TEDDY DOWNEY:  And my last question is some people, particularly kind of conservative commentators, have pushed back on the statement. And what they say is that  or one of the things, one of their arguments  is that, look. The antitrust statutes are much more flexible and expansive than they were initially intended to be. And as a result, that’s obviated the need for Section 5. And I was wondering if what your response is to that and how you think about the legal justification. I know you talked about it a little bit, but I’m curious to get your response to that in particular.  

 

CHAIR LINA KHAN:  Yeah. Look, as a law enforcer, my job is to follow the instructions that Congress has given us in our statute. And that means following the text of the statute. And the fact that the FTC Act says unfair methods of competition, which is distinct from the language of the Sherman Act or the Clayton Act, that’s not a distinction that we can just choose to ignore and walk away from our legal obligation to enforce that.  

 

If 100 plus years on, Congress decides, hey, the Sherman Act is doing pretty well, we don’t need this additional authority and chooses to scale it back or undo it, that’s up to the policymakers. But we as enforcers can’t just unilaterally disarm and decide this authority makes us uncomfortable. We’re not really sure what unfair fully means. This is a job that Congress gave us and that we have to take seriously.  

 

I think in practice, we’ve also seen ways in which Sherman Act enforcement itself can actually create a whole bunch of potential uncertainty and administrability problems that people impute to the FTC Act, but turn a blind eye to in the context of the Sherman Act, right?

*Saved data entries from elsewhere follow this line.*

-- ==== Sys2Proof/Machine/Stream.lean ====
section
/-! DEFINITION. The sponge as the spec's stream equations give it, apart from the engine's queue and counters: the padded
stream X and the states S_b (spec/40_sponge_absorb.md R133), and the output stream Z (spec/41_sponge_squeeze.md R154).
The engine does not use these; statements compare it with them. -/

namespace Sys2Proof.Machine

/-- A bit string as 200 bytes, the rest 0: `X_b || 0^(c/8) bytes` of R133 for a block of r bits (spec/00_scope.md R8). -/
def packBits (bits : List Bool) : Bytes200 :=
  Vector.ofFn fun j : Fin stateBytes => (List.range 8).foldl
    (fun acc k => acc ||| (BitVec.ofBool (bits.getD (8 * j.val + k) false)).setWidth 8 <<< k) (0 : Byte)

/-- `X = M || D || 1 || 0^j || 1` (R133). -/
def paddedStream (d m : List Bool) (j : Nat) : List Bool := m ++ d ++ [true] ++ List.replicate j false ++ [true]

/-- `X_b`: bits b*r .. b*r + r - 1 of X (R133). -/
def blockOf (r : Nat) (x : List Bool) (b : Nat) : List Bool := (x.drop (b * r)).take r

/-- XOR of two 200-byte strings. -/
def xorBytes (s x : Bytes200) : Bytes200 := Vector.ofFn fun j : Fin stateBytes => s[j] ^^^ x[j]

/-- `S_0 = 0^200` and `S_(b+1) = PERM(S_b xor (X_b || 0^(c/8) bytes))` (R133). -/
def streamState (r : Nat) (x : List Bool) : Nat → Bytes200
  | 0 => zero200
  | b + 1 => Config.perm (xorBytes (streamState r x b) (packBits (blockOf r x b)))

/-- `PERM^k(S)`. -/
def permIter : Nat → Bytes200 → Bytes200
  | 0, s => s
  | k + 1, s => permIter k (Config.perm s)

/-- `Z[k]`: byte k of the output stream of an instance finalized with state S (R154). -/
def outputByte (r : Nat) (s : Bytes200) (k : Nat) : Byte := byteAt (permIter (k / (r / 8)) s) (k % (r / 8))

end Sys2Proof.Machine
end

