/-- Settles O53: a failure leaves the instances and stores nothing; a success stores and leaves what its inputs give. -/
theorem outputDependsOnlyOnInputs : Obligations.OutputDependsOnlyOnInputs := by
  intro i s s' t t' hconf hre h0 h1 h2 h3 hinst hsrc h h'
  have hsame : SameInputs i s s' := ⟨hconf, hre, h0, h1, h2, h3, hinst, hsrc⟩
  have hcode : t.code = t'.code := by
    rw [(exec_reports i s).code_eq h, (exec_reports i s').code_eq h', hsame.reportedCode]
  refine ⟨hcode, ?_⟩
  by_cases hok : t.code = .ok
  · have hok' : t'.code = .ok := hcode ▸ hok
    have hresult := exec_ok_result h hok
    have hmem' := exec_ok_mem h' hok'
    rw [← hsame.destination, ← hsame.outputBytes] at hmem'
    refine ⟨by rw [hresult, exec_ok_result h' hok', hsame.successCount], fun k hk => ?_, fun hi => ?_⟩
    · have hlt : k < (outputBytes i s).length := by
        rw [length_outputBytes]
        rw [hresult, BitVec.toNat_ofNat] at hk
        exact lt_of_lt_of_le hk (Nat.mod_le _ _)
      rw [exec_ok_mem h hok, hmem', Memory.read_writeBytes_inside _ _ _ hlt, Memory.read_writeBytes_inside _ _ _ hlt]
    · rw [exec_ok_inst h hok hi, exec_ok_inst h' hok' hi, hsame.outputInst]
  · rw [eq_raise_of_exec h hok, eq_raise_of_exec h' (hcode ▸ hok)]
    exact ⟨rfl, fun k hk => absurd hk (Nat.not_lt_zero k), fun _ => hinst⟩

end Sys2Proof
end
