-- ==== Sys2Proof/Word.lean ====
section
/-! DEFINITION. The word types of the FX8 and the type of its sparse maps. -/

namespace Sys2Proof

/-- A byte of memory (R5). -/
abbrev Byte := BitVec 8

/-- A 64-bit register, word or pointer (R11). -/
abbrev Word := BitVec 64

/-- A physical address of 52 bits (R14). -/
abbrev PAddr := BitVec 52

/-- A vector register of 64 bytes (R40). -/
abbrev VReg := BitVec 512

/-- A sparse map: pairs of a key and a value, keys strictly rising, no value equal to the default of its key. -/
abbrev SMap (α : Type) := List (Nat × α)

end Sys2Proof
end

I mean, the rule of reason framework is not necessarily a model for clarity and administer ability and predictability. And so I think there can also be some selectivity in how some of those criticisms are deployed.  

 

TEDDY DOWNEY:  Yeah. Also, it seems like it’s been narrowed a lot. I mean, the law in many respects, at least in the work that we do, a lot of times we’ll write an article and the consensus among lawyers in the antitrust community will be, well, that particular aspect of antitrust law has been very much narrowed over time in the courts. So this idea that somehow it’s become very flexible, expansive and powerful doesn’t really hit home for me, having done this for 15 years.  

 

CHAIR LINA KHAN:  Yeah, that’s a really important point, Teddy. There’s been a wholesale retreat and a shrinking of the types of business practices that are viewed as unlawful under the Sherman Act. So I think that’s a really important point to drive home too.  

 

TEDDY DOWNEY:  Yeah. Well, this has been super interesting. I’ve read this policy statement so many times because I think it’s really interesting and I think it’s a big, big change. And there is a lot of conduct that I think is now sort of at risk of being enforced against that wasn’t before. So I think it’s going to be a really interesting time. And thank you so much for sitting down with us today and talking about it.  

 

CHAIR LINA KHAN:  Thanks so much for having me.